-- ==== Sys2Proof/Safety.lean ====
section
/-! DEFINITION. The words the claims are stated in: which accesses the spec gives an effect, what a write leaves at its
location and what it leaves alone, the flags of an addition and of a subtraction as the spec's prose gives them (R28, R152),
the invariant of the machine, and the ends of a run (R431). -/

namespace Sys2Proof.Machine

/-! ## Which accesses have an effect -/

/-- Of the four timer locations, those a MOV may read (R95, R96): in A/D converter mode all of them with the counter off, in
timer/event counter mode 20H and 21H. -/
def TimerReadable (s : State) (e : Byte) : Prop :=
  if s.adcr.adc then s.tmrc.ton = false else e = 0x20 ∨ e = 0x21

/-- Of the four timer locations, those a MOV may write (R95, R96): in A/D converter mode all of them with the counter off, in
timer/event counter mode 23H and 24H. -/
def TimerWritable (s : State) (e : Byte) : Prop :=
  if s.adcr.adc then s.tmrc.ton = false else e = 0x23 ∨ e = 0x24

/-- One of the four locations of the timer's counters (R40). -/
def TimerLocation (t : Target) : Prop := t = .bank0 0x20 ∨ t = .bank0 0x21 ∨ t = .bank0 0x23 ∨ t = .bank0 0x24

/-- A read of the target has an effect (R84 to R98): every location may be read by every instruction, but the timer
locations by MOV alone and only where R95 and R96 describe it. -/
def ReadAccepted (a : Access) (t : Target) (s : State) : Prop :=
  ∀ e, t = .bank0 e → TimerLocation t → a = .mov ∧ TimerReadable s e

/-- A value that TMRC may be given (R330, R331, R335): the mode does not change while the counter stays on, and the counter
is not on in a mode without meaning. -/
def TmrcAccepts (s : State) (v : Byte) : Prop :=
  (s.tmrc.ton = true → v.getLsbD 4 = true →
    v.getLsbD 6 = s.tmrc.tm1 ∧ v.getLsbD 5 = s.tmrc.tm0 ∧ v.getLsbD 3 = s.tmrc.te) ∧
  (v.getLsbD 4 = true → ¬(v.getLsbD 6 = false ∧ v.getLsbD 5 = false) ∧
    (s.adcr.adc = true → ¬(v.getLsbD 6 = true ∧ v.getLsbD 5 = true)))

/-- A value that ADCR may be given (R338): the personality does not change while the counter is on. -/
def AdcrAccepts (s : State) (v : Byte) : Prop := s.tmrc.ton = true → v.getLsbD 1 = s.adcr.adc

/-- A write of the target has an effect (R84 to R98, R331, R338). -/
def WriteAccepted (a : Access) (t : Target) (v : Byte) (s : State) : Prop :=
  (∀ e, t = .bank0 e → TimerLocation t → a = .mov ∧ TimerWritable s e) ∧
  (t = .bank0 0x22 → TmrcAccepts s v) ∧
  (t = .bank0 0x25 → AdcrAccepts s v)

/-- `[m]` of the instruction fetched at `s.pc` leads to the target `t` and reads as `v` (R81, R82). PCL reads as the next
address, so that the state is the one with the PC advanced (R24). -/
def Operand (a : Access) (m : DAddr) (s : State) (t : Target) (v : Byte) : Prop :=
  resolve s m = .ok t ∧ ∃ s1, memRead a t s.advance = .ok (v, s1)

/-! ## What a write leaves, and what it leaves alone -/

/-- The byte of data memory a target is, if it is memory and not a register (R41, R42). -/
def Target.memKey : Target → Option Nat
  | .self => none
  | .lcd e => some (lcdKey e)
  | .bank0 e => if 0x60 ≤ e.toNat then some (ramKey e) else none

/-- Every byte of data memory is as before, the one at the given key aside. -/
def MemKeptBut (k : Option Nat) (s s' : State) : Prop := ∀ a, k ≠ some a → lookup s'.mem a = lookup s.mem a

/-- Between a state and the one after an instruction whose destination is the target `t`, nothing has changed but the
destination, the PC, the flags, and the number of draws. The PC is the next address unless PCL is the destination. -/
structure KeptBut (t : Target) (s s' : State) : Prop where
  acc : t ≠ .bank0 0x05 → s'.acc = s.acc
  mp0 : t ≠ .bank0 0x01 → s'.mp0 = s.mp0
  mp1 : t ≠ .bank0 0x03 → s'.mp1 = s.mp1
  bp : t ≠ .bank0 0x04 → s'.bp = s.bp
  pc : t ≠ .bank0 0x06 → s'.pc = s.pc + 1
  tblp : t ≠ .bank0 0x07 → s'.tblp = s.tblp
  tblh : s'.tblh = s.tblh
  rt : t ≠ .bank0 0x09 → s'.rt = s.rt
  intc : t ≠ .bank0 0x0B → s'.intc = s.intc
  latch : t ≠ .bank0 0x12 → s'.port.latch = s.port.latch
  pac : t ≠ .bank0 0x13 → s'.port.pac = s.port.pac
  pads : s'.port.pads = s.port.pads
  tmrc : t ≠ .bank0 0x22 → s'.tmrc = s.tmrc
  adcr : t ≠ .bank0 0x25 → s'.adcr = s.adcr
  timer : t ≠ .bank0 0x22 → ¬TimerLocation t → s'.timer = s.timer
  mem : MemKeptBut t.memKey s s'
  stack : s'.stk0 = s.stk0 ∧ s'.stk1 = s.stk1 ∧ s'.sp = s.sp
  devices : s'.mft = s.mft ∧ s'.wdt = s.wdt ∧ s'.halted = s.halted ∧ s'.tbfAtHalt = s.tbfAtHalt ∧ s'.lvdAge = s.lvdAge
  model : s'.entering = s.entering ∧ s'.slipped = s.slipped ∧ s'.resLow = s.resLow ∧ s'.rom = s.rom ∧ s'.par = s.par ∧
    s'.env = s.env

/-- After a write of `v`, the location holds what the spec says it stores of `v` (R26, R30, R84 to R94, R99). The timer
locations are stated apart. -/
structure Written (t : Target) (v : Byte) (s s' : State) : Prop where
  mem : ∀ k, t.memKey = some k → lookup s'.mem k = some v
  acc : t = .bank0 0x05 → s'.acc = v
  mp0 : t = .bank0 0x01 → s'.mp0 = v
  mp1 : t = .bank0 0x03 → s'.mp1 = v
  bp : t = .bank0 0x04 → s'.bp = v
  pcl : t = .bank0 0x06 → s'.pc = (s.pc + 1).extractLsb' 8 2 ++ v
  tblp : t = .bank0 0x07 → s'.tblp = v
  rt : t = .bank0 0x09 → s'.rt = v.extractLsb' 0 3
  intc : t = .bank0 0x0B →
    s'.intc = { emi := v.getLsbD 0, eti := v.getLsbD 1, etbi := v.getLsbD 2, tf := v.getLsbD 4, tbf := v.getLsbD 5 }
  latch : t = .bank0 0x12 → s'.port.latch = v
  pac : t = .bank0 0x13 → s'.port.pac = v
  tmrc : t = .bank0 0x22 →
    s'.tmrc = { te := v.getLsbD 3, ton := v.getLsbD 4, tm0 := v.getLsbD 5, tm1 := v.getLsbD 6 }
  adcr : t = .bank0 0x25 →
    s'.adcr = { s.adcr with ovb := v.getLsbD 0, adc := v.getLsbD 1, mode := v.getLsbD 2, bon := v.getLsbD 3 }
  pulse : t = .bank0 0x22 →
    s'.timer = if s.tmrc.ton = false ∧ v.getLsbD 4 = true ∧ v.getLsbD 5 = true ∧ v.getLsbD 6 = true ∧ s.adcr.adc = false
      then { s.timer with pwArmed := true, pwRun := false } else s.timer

§ **Exercise brief**: Once a line of the records is found to contain "alone", copy it out.

§ **Exercise solution**:
location and what it leaves alone, the flags of an addition and of a subtraction as the spec's prose gives them (R28, R152),
locations by MOV alone and only where R95 and R96 describe it. -/
/-! ## What a write leaves, and what it leaves alone -/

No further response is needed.